◆ What needs to be done: Beginning with the line containing "ACC are unspecified" and ending with the last line, repeat the records exactly.

◆ Dataset records:
[Start of section]
-- ==== Sys2Proof/Machine/State.lean ====
section
/-! DEFINITION. The state of mixing_engine (10_state.md R20 to R44): registers, track buffers, sequencer state and the
model's own fields; the reasons a step can stop; the state after reset (R43). -/

namespace Sys2Proof.Machine

/-- The track buffers TB0, TB1, TB2 (10_state.md R34). -/
inductive TB where
  | t0 | t1 | t2
deriving DecidableEq, Repr

/-- A buffer's bytes: the (offset, byte) pairs of the bytes that the host or a command has written since reset, offsets
strictly rising (`Memory.wf`). An offset that is not listed has no value here (`Memory.lookup` answers none), so no
entry equals what an unlisted offset reads as; what an access reads there is the free draw of `readByte`. -/
abbrev Memory := List Host.Cell

/-- The canonical form of a buffer's bytes: offsets strictly rising. -/
abbrev Memory.wf (m : Memory) : Prop := m.Pairwise (fun p q => p.1 < q.1)

/-- One track buffer with its descriptor (10_state.md R30, R31, R34). -/
structure TrackBuf where
  /-- `FC[k]`, the frame count (R30). -/
  fc : Word
  /-- `SS[k]`, the size of a frame in bytes (R31). -/
  ss : Word
  /-- `TBk[0 .. CAP-1]` (R34). -/
  bytes : Memory
deriving DecidableEq, Repr

/-- PHASE (10_state.md R40). -/
inductive Phase where
  | idle | check | scan | xform | mkScan | mkXform
deriving DecidableEq, Repr

/-- The engine's four faults (60_exceptions.md R150); taking one is a next state, never a stop of the model. -/
inductive Cause where
  | illegalCommand | configFault | divideByZero | numericFault
deriving DecidableEq, Repr

/-- The width of a host access to the register block (93_implementation_defined.md U5). -/
inductive AccessWidth where
  | byte | half | word | dword
deriving DecidableEq, Repr

/-- What the outside world does next (60_exceptions.md R164, 70_reset_and_hazards.md R175). -/
inductive Input where
  /-- The reset input (70_reset_and_hazards.md R175). -/
  | reset
  /-- A register read at `offset` of the register block. -/
  | regRead (width : AccessWidth) (offset : BitVec 8)
  /-- A register write of `value` at `offset`; at offset 0 of a word: the CMD write, after which the engine runs
  frame by frame. -/
  | regWrite (width : AccessWidth) (offset : BitVec 8) (value : Word)
  /-- A read of `size` bytes of the window onto buffer `k` (20_memory.md R52, R61). -/
  | winRead (k : TB) (offset size : Nat)
  /-- A write of the low `size` bytes of `value` to the window onto buffer `k` (20_memory.md R52, R61). -/
  | winWrite (k : TB) (offset size value : Nat)
  /-- A CMD write in the atomic view of 70_reset_and_hazards.md R187: the command runs to its end in one step. -/
  | command (word : Word)
  /-- Time for the running engine: one step of its sequencer, a frame or a change of phase. -/
  | tick
deriving DecidableEq, Repr

/-- What the engine gave back to the host's last read. -/
inductive Reply where
  | none
  /-- A register's value. -/
  | word (value : Word)
  /-- `size` bytes of a window as one little-endian unsigned number (20_memory.md R52). -/
  | window (size value : Nat)
deriving DecidableEq, Repr

/-- The whole machine. -/
structure State where
  /-- STATUS bit 0 (10_state.md R23, R24). -/
  busy : Bool
  /-- STATUS bit 1 (R23, R24). -/
  done : Bool
  /-- STATUS bit 2 (R23, R25). -/
  fault : Bool
  /-- STATUS bit 3 (R23, R26). -/
  ovf : Bool
  /-- STATUS bits 7:4 (R25). -/
  fcode : BitVec 4
  /-- STATUS bits 10:8 (R25). -/
  fphase : BitVec 3
  /-- FAULT_INDEX (R27). -/
  faultIndex : Word
  /-- PEAK bits 16:0 (R28). -/
  peak : BitVec 17
  /-- GAIN (R29). -/
  gainLo : Word
  gainHi : Word
  /-- AMP (R29). -/
  ampLo : Word
  ampHi : Word
  /-- THR (R29). -/
  thrLo : Word
  thrHi : Word
  /-- KNEE (R29). -/
  kneeLo : Word
  kneeHi : Word
  /-- RATIO (R32). -/
  ratio : Word
  /-- TB0, TB1, TB2 with their descriptors (R30, R31, R34). -/
  tb0 : TrackBuf
  tb1 : TrackBuf
  tb2 : TrackBuf
  /-- OP, the accepted command word (R40). -/
  op : Word
  /-- PHASE (R40). -/
  phase : Phase
  /-- IDX, the frame index (R40). -/
  idx : Word
  /-- ACC, the signed accumulator of MIX (R41). -/
  acc : Word
  /-- The model's own: CAP (00_scope.md R5, R42). -/
  params : Params
  /-- The model's own: how many resets there have been, which selects the draw of unwritten bytes (R43, U1). -/
  resets : Nat
  /-- The model's own: what the outside world does next, first input first. -/
  inputs : List Input
  /-- The model's own: what the host's last read returned. -/
  reply : Reply
deriving DecidableEq, Repr

/-- Why the model stops with a fault. Only the frame-by-frame sequencer raises these, in states that no run from reset
reaches; the engine's own four faults are next states. Safe: where the spec gives the sequencer no step there is none. -/
inductive Fault where
  /-- Raised by a sequencer step with BUSY = 1 and PHASE = IDLE, which 10_state.md R40 excludes. Safe. -/
  | busyWhileIdle
  /-- Raised by a sequencer step whose OP is illegal or has no such phase (30_encoding.md R80 excludes it). Safe. -/
  | phaseMismatch
  /-- Raised by a sequencer step past CHECK whose operands fail the check of 30_encoding.md R78, so that a frame
  access could leave its buffer (20_memory.md R60 excludes it). Safe. -/
  | operandsNotChecked
deriving DecidableEq, Repr

/-- Why the model refuses a host step. No command is refused. -/
inductive Refusal where
  /-- Raised by `exec` for an instruction without a meaning; this model has none such. Safe. -/
  | notModelled (mnemonic : String)
  /-- Raised by a host access to the register block that is not an aligned 32-bit access
  (93_implementation_defined.md U5: refuse). Safe. -/
  | registerAccess
  /-- Raised by a host read of a window or of a register other than STATUS while BUSY = 1
  (93_implementation_defined.md U2: refuse). Safe. -/
  | readWhileBusy
deriving DecidableEq, Repr

/-- A buffer after reset: descriptor 0, no byte written (10_state.md R43). -/
def TrackBuf.reset : TrackBuf := { fc := 0, ss := 0, bytes := [] }

/-- The state after reset of an engine with parameters `p` (10_state.md R43, 70_reset_and_hazards.md R175). OP, IDX and
ACC are unspecified and unobservable: 0 here, DESIGN CHOICE (notes/assumptions/3.md), unsafe. -/
def State.resetWith (p : Params) (resets : Nat) (inputs : List Input) : State :=
  { busy := false, done := false, fault := false, ovf := false, fcode := 0, fphase := 0, faultIndex := 0
    peak := 0, gainLo := 0, gainHi := 0, ampLo := 0, ampHi := 0, thrLo := 0, thrHi := 0, kneeLo := 0, kneeHi := 0
    ratio := 0, tb0 := TrackBuf.reset, tb1 := TrackBuf.reset, tb2 := TrackBuf.reset
    op := 0, phase := .idle, idx := 0, acc := 0
    params := p, resets := resets, inputs := inputs, reply := .none }

/-- The machine right after reset (10_state.md R43), with the CAP of `Config.referenceParams`
(notes/assumptions/1.md) and nothing yet asked of it. -/
def State.reset : State := State.resetWith Config.referenceParams 0 []

end Sys2Proof.Machine
end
[End of section]
◆ Answer to the exercise:
ACC are unspecified and unobservable: 0 here, DESIGN CHOICE (notes/assumptions/3.md), unsafe. -/
def State.resetWith (p : Params) (resets : Nat) (inputs : List Input) : State :=
  { busy := false, done := false, fault := false, ovf := false, fcode := 0, fphase := 0, faultIndex := 0
    peak := 0, gainLo := 0, gainHi := 0, ampLo := 0, ampHi := 0, thrLo := 0, thrHi := 0, kneeLo := 0, kneeHi := 0
    ratio := 0, tb0 := TrackBuf.reset, tb1 := TrackBuf.reset, tb2 := TrackBuf.reset
    op := 0, phase := .idle, idx := 0, acc := 0
    params := p, resets := resets, inputs := inputs, reply := .none }

/-- The machine right after reset (10_state.md R43), with the CAP of `Config.referenceParams`
(notes/assumptions/1.md) and nothing yet asked of it. -/
def State.reset : State := State.resetWith Config.referenceParams 0 []

end Sys2Proof.Machine
end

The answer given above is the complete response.